» YOUR ASSIGNMENT
Look through the records below for the line holding "def fnWrite (s". Write it out exactly, with each following line through the line holding "def execRegisterWrite (fn".

Start of AVAILABLE DATA

/-- The offset of a virtual function's BAR0 below its windows holds a register that is not reserved (R305, R335, R408). -/
def vfKnown (off : Nat) : Bool :=
  (decide (off < 0x200) && off % 8 == 0) || off == 0x1000 || (decide (0x1100 ≤ off) && decide (off < 0x1300)) ||
    (decide (0x1400 ≤ off) && decide (off < 0x143C)) || (decide (0x2000 ≤ off) && decide (off < 0x2110)) ||
    (decide (0x2200 ≤ off) && decide (off < 0x2320)) || off == 0x2400 || off == 0x2404

/-- The BAR0 block of a virtual function's offset: the mailbox counts as block 7, the rest as block 0. -/
def vfBlock (off : Nat) : Nat := if 0x2000 ≤ off then 7 else 0

/-- One 32-bit register of a virtual function is written (R335, R408). -/
def vfRegWrite (s : State) (fn off v : Nat) : State :=
  if !vfKnown off then s
  else if off < 0x200 then stateOf (execFeVfDoorbell fn (off / 8) (BitVec.ofNat 32 v) s) s
  else stateOf (vfWrite fn (vfBlock off) s (.next (
    if off = 0x1000 then setVfReg s fn off (vfReg s fn off - (vfReg s fn off &&& (v &&& 0xF)))
    else if 0x1400 ≤ off && off < 0x143C then setVfReg s fn off (v &&& 0x8FFFFFFF)
    else if 0x2000 ≤ off then writeDm s fn (off - 0x2000) v
    else s))) s

/-! The access rule (R412, R413). -/

/-- An access that breaks the rule sets ACCESS_ERR of the block of its lowest byte, unless the offset is reserved, the unit gated, or the
block takes no access. -/
def badAccess (s : State) (fn off : Nat) : State :=
  let o := off / 4 * 4
  if fn = 0 then
    if !regKnown s o || regGated s o || blockDrops s o || s.front.d3hot.contains 0 then s else noteAccessErr s o
  else if !vfKnown o || (if vfBlock o = 0 then feDrops s else regsDrop s) || s.front.d3hot.contains fn then s
  else orVfEvent s fn 8

/-- A register of a function. -/
def fnWrite (s : State) (fn off v : Nat) : State := if fn = 0 then regWrite s off v else vfRegWrite s fn off v

/-- One access of at most 8 bytes. -/
def writePiece (fn off width v : Nat) (s : State) : State :=
  if width = 4 && off % 4 = 0 then fnWrite s fn off (v % 2 ^ 32)
  else if width = 8 && off % 8 = 0 then fnWrite (fnWrite s fn off (v % 2 ^ 32)) fn (off + 4) (v / 2 ^ 32 % 2 ^ 32)
  else badAccess s fn off

/-- The pieces of an access: its first offset, width and value, in ascending order (R412). -/
def accessPieces (off width v : Nat) : List (Nat × Nat × Nat) :=
  (List.range (ceilDiv width 8)).map (fun i => (off + 8 * i, min 8 (width - 8 * i), v / 2 ^ (64 * i) % 2 ^ 64))

/-- REGISTER_WRITE: a host write of a function's BAR0 outside its windows acts by the access codes of the registers (R12, R412, R413). -/
def execRegisterWrite (fn off width value : Nat) (s : State) : Res :=
  if 64 ≤ fn || width = 0 || (if fn = 0 then 0x1000000 else 0x10000) < off + width then .refused (.notEnabled "REGISTER_WRITE")
  else .next ((accessPieces off width value).foldl (fun s p => writePiece fn p.1 p.2.1 p.2.2 s) s)

/-! Reads of registers with RC fields (R12, R413). -/

/-- The RC field of a register as the bytes that hold it: its first byte within the register and its width in bytes; the two halves of a
48-bit count are RC each (R208, R239, R365, R392, R475). -/
def rcBytes (off : Nat) : Option (Nat × Nat) :=
  let b := off % 0x100000
  match blockOf off with
  | 2 => if 0x100 ≤ b && b < 0x200 && b % 16 = 8 then some (2, 2) else none
  | 4 =>
    if 0x21000 ≤ b && b < 0x21400 && 0x108 ≤ b % 0x200 && b % 0x200 < 0x120 then some (if b % 8 = 0 then (0, 4) else (0, 2)) else none
  | 5 => if b < 0x200 && b % 0x20 = 8 then some (2, 2) else none
  | 6 =>
    if b < 0x0C000 then (if b % 0x1000 = 4 then some (2, 2) else none)
    else if 0x40000 ≤ b && b < 0x50000 then (if b % 0x1000 = 0 || b % 0x1000 = 4 then some (2, 2) else none)
    else if 0x80000 ≤ b && b < 0x8C000 then (if b % 0x1000 = 8 then some (2, 2) else none)
    else if 0xC0000 ≤ b && b % 0x100 = 0x14 then some (2, 2)
    else none
  | _ => none

/-- A read returned bytes lo to hi − 1 of a register: its RC field clears when it lies wholly within them. -/
def clearRc (s : State) (off lo hi : Nat) : State :=
  match rcBytes off with
  | some (b, n) => if lo ≤ b && b + n ≤ hi then setRegField s off (8 * (b + n) - 1) (8 * b) 0 else s
  | none => s

/-- One read of at most 8 bytes: what it returns, and the state after it (R412, R413). A block that takes no access, or that the access
table blocks (R342), reads zero. -/
def readPiece (s : State) (off width : Nat) : Nat × State :=
  if blockDrops s off || regGated s off then (0, s)
  else if !regsGranted s 0 (blockOf off) false then (0, noteAccessErr s off)
  else if width = 8 && off % 8 = 0 then
    (regValue s off + 2 ^ 32 * regValue s (off + 4), clearRc (clearRc s off 0 4) (off + 4) 0 4)
  else if (width = 1 || width = 2 || width = 4) && off % width = 0 then
    let o := off / 4 * 4
    (regValue s o / 256 ^ (off % 4) % 256 ^ width, clearRc s o (off % 4) (off % 4 + width))
  else (0, badAccess s 0 off)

End of AVAILABLE DATA

» EXERCISE ANSWER
def fnWrite (s : State) (fn off v : Nat) : State := if fn = 0 then regWrite s off v else vfRegWrite s fn off v

/-- One access of at most 8 bytes. -/
def writePiece (fn off width v : Nat) (s : State) : State :=
  if width = 4 && off % 4 = 0 then fnWrite s fn off (v % 2 ^ 32)
  else if width = 8 && off % 8 = 0 then fnWrite (fnWrite s fn off (v % 2 ^ 32)) fn (off + 4) (v / 2 ^ 32 % 2 ^ 32)
  else badAccess s fn off

/-- The pieces of an access: its first offset, width and value, in ascending order (R412). -/
def accessPieces (off width v : Nat) : List (Nat × Nat × Nat) :=
  (List.range (ceilDiv width 8)).map (fun i => (off + 8 * i, min 8 (width - 8 * i), v / 2 ^ (64 * i) % 2 ^ 64))

/-- REGISTER_WRITE: a host write of a function's BAR0 outside its windows acts by the access codes of the registers (R12, R412, R413). -/
def execRegisterWrite (fn off width value : Nat) (s : State) : Res :=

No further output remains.